NORWELL, Mass.--()--Clean Harbors, Inc. (“Clean Harbors” or the “Company”) (NYSE: CLH) announced today that it is commencing a tender offer to purchase any and all of its outstanding $490.0 million aggregate principal amount of 7⅝% Senior Secured Notes due 2016 (the “Notes”) through a cash tender offer (the “Tender Offer”) with a portion of the proceeds from the Company’s concurrent private placement of Senior Notes due 2020 (the “New Notes”), which was also announced today by the Company.

The Tender Offer will expire at midnight New York City time on August 10, 2012, unless the Tender Offer is extended or earlier terminated (the “expiration date”). Under the terms of the Tender Offer, holders of the Notes who validly tender and do not validly withdraw their Notes and consents prior to 5:00 p.m. New York City time on July 27, 2012, such time and date which may be extended (the “consent date”) will receive an amount equal to $1,041.38 per $1,000.00 in principal amount of Notes validly tendered and not validly withdrawn, which amount is inclusive of a consent payment equal to $30.00 per $1,000.00 in principal amount of the Notes validly tendered and not validly withdrawn.

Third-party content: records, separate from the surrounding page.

-- ==== Sys2Proof/Machine/State.lean ====
section
/-! DEFINITION. The machine's state, all of it plain data, the reasons a step can stop, and the state after reset
(spec/10_state.md R20 to R36; spec/60_exceptions.md R181). -/

namespace Sys2Proof.Machine

/-- The run mode (R29): "CPU RUN" and "CPU STOP". -/
inductive Mode where
  | run
  | sleep
  deriving DecidableEq, Repr

/-- The two register planes (R30, R31). -/
inductive Plane where
  | f
  | r
  deriving DecidableEq, Repr

/-- Whether an access reads or writes (R181 records it). -/
inductive Access where
  | read
  | write
  deriving DecidableEq, Repr

/-- A sparse memory: (address, value) pairs. In its canonical form (`Memory.wf`) the addresses rise strictly and no
entry holds 0, which is what an unlisted address reads as (log 4, log 5). `Memory 8` is a list of `Host.Cell`. -/
abbrev Memory (width : Nat) := List (Nat × BitVec width)

/-- What the environment presents at one instruction boundary (R186, R190, R192, R194, log 7, log 8). -/
structure Input where
  /-- A reset event (R210). -/
  reset : Bool
  /-- A watchdog event, which a part with WDT_ENABLED can have (R192). -/
  watchdog : Bool
  /-- `IrqRequest` (R186). -/
  irq : Bool
  /-- A wake-up event (R194). -/
  wake : Bool
  /-- What the watchdog's own counting has brought WDT to, or none where it left WDT alone (R28, R192). -/
  wdtCount : Option Nat
  deriving DecidableEq, Repr

/-- The boundary at which nothing is asserted. -/
def Input.quiet : Input := ⟨false, false, false, false, none⟩

/-- The machine's whole state. -/
structure State where
  /-- The part's parameters (R4). No step changes them (R80, log 1). -/
  part : Part
  /-- ROM, program memory (R32). No instruction writes it (R53, R62). -/
  rom : Memory 14
  /-- W, the working register (R21). -/
  w : Byte
  /-- PC; its bits from PCW up are zero (R22). -/
  pc : PAddr
  /-- STK, the stack of return addresses, head = TOS (R23). -/
  stk : List PAddr
  /-- Z, the zero flag (R24). -/
  z : Bool
  /-- C, the carry flag (R24). -/
  c : Bool
  /-- DC, the decimal carry flag (R24). -/
  dc : Bool
  /-- TO (R25). -/
  toFlag : Bool
  /-- PD (R25). -/
  pdFlag : Bool
  /-- GIE, the global interrupt enable (R26). -/
  gie : Bool
  /-- WDT, the watchdog's counter, below 2^WDTW (R28). -/
  wdt : Nat
  /-- The run mode (R29). -/
  mode : Mode
  /-- The F-plane, addresses 00h..7Fh (R30). DPH and DPL are the bytes at DPH_ADDR and DPL_ADDR (R33). -/
  fplane : Memory 8
  /-- The R-plane, addresses 00h..FFh (R31). -/
  rplane : Memory 8
  /-- What the environment presents at the coming boundaries, the next one first. After the list's end nothing is
  asserted (log 7). -/
  env : List Input
  /-- The model's own field (log 6): how many reset events have happened, which selects the free values the next
  one leaves. -/
  resetCount : Nat
  deriving DecidableEq, Repr

/-- Why a step stops. These are the faults of the spec's model (R180, R181); the hardware has no handler for them,
and a faulting step writes nothing (R183). All are safe: the model stops where the spec gives no effect. -/
inductive Fault where
  /-- Instruction fetch, when PC is not below ROM_SIZE (R52, D4). Safe. -/
  | fetchOutOfRange (pc : PAddr)
  /-- Decoding, when the fetched word is unassigned for the part (R79, D2). Safe. -/
  | illegalInstruction (pc : PAddr) (word : ProgWord)
  /-- An access to a plane address that the part's map calls Special or Unimplemented (R50, R51, D7). Safe. -/
  | registerNotModelled (plane : Plane) (addr : Nat) (access : Access)
  /-- TBLWL and TBLWH, when DPTR is not below ROM_SIZE (R52, D4). Safe. -/
  | romReadOutOfRange (addr : PAddr)
  /-- CALL and interrupt entry, when the stack holds STACK_DEPTH entries (R23, D5). Safe. -/
  | stackOverflow (pc : PAddr)
  /-- RET, RETI and RETLW, when the stack is empty (R23, D5). Safe. -/
  | stackUnderflow (pc : PAddr)
  deriving DecidableEq, Repr

/-- Why an instruction has no meaning. -/
inductive Refusal where
  /-- Raised by an arm of `exec` whose instruction has no meaning yet; none is left. Safe. -/
  | notModelled (mnemonic : String)
  deriving DecidableEq, Repr

/-- The outcome of a step. -/
abbrev Out := Host.Outcome State Fault Refusal

/-- The machine right after reset (R36, R210): PC at RESET_VECTOR, the stack empty, mode Run, as the spec says. The
spec leaves W, the flags, GIE, WDT and both planes unspecified; the model's values are zero (DESIGN CHOICE, log 3,
log 4). The part is log 2, the memory with nothing listed log 5, the quiet environment log 7. -/
def State.reset : State where
  part := Config.resetPart
  rom := []
  w := 0
  pc := Config.resetPart.resetVector
  stk := []
  z := false
  c := false
  dc := false
  toFlag := false
  pdFlag := false
  gie := false
  wdt := 0
  mode := .run
  fplane := []
  rplane := []
  env := []
  resetCount := 0

end Sys2Proof.Machine
end

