-- ==== Sys2Proof/Machine/ByteOriented.lean ====
section
/-! DEFINITION. The meanings of the byte-oriented file register instructions (spec/40_byte_oriented.md R102 to R121). -/

namespace Sys2Proof.Machine

/-- ADDWF f,d (R102). -/
def execAddwf (f : BitVec 7) (d : Dest) (s : State) : Out :=
  s.byteOriented f d (fun v => (add8 v s.w 0#1).res) fun v => .arith (add8 v s.w 0#1)

/-- ANDWF f,d (R103). -/
def execAndwf (f : BitVec 7) (d : Dest) (s : State) : Out :=
  s.byteOriented f d (fun v => s.w &&& v) fun v => .zero (s.w &&& v)

/-- CLRF f (R104): the register is not read. -/
def execClrf (f : BitVec 7) (s : State) : Out :=
  s.fWrite f 0 fun t => .next ((t.setFlags (.zero 0)).advance)

/-- CLRW (R105). -/
def execClrw (s : State) : Out := s.literal 0 (.zero 0)

/-- COMF f,d (R106). -/
def execComf (f : BitVec 7) (d : Dest) (s : State) : Out :=
  s.byteOriented f d (fun v => ~~~v) fun v => .zero (~~~v)

/-- DECF f,d (R107). -/
def execDecf (f : BitVec 7) (d : Dest) (s : State) : Out :=
  s.byteOriented f d (fun v => v - 1) fun v => .zero (v - 1)

/-- DECFSZ f,d (R108). -/
def execDecfsz (f : BitVec 7) (d : Dest) (s : State) : Out := s.byteSkip f d fun v => v - 1

/-- INCF f,d (R109). -/
def execIncf (f : BitVec 7) (d : Dest) (s : State) : Out :=
  s.byteOriented f d (fun v => v + 1) fun v => .zero (v + 1)

/-- INCFSZ f,d (R110). -/
def execIncfsz (f : BitVec 7) (d : Dest) (s : State) : Out := s.byteSkip f d fun v => v + 1

/-- IORWF f,d (R111). -/
def execIorwf (f : BitVec 7) (d : Dest) (s : State) : Out :=
  s.byteOriented f d (fun v => s.w ||| v) fun v => .zero (s.w ||| v)

/-- MOVFW f (R112): no flag. -/
def execMovfw (f : BitVec 7) (s : State) : Out := s.fRead f fun v => .next ((s.setW v).advance)

/-- MOVWF f (R113): no flag, the register is not read. -/
def execMovwf (f : BitVec 7) (s : State) : Out := s.fWrite f s.w fun t => .next t.advance

/-- MOVWR r of set A, a 6-bit r (R114). -/
def execMovwrA (r : BitVec 6) (s : State) : Out := s.moveWToR (r.zeroExtend 8)

/-- MOVWR r of set B, an 8-bit r (R114). -/
def execMovwrB (r : BitVec 8) (s : State) : Out := s.moveWToR r

/-- RLF f,d (R115): the old C enters bit 0, the old bit 7 becomes C. -/
def execRlf (f : BitVec 7) (d : Dest) (s : State) : Out :=
  s.byteOriented f d (fun v => v.extractLsb' 0 7 ++ BitVec.ofBool s.c) fun v => .carry (v.getLsbD 7)

/-- RRF f,d (R116): the old C enters bit 7, the old bit 0 becomes C. -/
def execRrf (f : BitVec 7) (d : Dest) (s : State) : Out :=
  s.byteOriented f d (fun v => BitVec.ofBool s.c ++ v.extractLsb' 1 7) fun v => .carry (v.getLsbD 0)

/-- SUBWF f,d (R117): f - W. -/
def execSubwf (f : BitVec 7) (d : Dest) (s : State) : Out :=
  s.byteOriented f d (fun v => (sub8 v s.w).res) fun v => .arith (sub8 v s.w)

/-- MOVRW r of set B (R118): an r below 20h behaves by RPLANE_MAP like any other (R82 (b), D20). -/
def execMovrw (r : BitVec 8) (s : State) : Out := s.rRead r fun v => .next ((s.setW v).advance)

/-- SWAPF f,d (R119): no flag. -/
def execSwapf (f : BitVec 7) (d : Dest) (s : State) : Out :=
  s.byteOriented f d (fun v => v.extractLsb' 0 4 ++ v.extractLsb' 4 4) fun _ => .nothing

/-- TESTZ f (R120): Z is cleared where the register is not zero (D15, log 16). -/
def execTestz (f : BitVec 7) (s : State) : Out := s.fRead f fun v => .next ((s.setFlags (.zero v)).advance)

/-- XORWF f,d (R121). -/
def execXorwf (f : BitVec 7) (d : Dest) (s : State) : Out :=
  s.byteOriented f d (fun v => s.w ^^^ v) fun v => .zero (s.w ^^^ v)

end Sys2Proof.Machine
end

Holders of the Notes who validly tender their Notes after the consent date but on or before the expiration date will receive an amount equal to $1,011.38 per $1,000.00 in principal amount of Notes validly tendered. Holders whose Notes are purchased in the Tender Offer will also be paid accrued and unpaid interest from the most recent interest payment date on the Notes to, but not including, the settlement date.

In connection with the Tender Offer, the Company is soliciting the consents of holders of the Notes to certain proposed amendments to the indenture governing the Notes (the “Consent Solicitation”). The primary purpose of the Consent Solicitation and proposed amendments is to eliminate substantially all of the restrictive covenants and certain events of default and related provisions and reduce the required notice period contained in the optional redemption provisions of the indenture. The Company intends to redeem any Notes that remain outstanding after the consummation of the Tender Offer at a price of $1,038.13 per $1,000.00 principal amount of Notes as promptly as practical in accordance with the terms of the indenture, as such indenture is amended pursuant to the proposed amendments.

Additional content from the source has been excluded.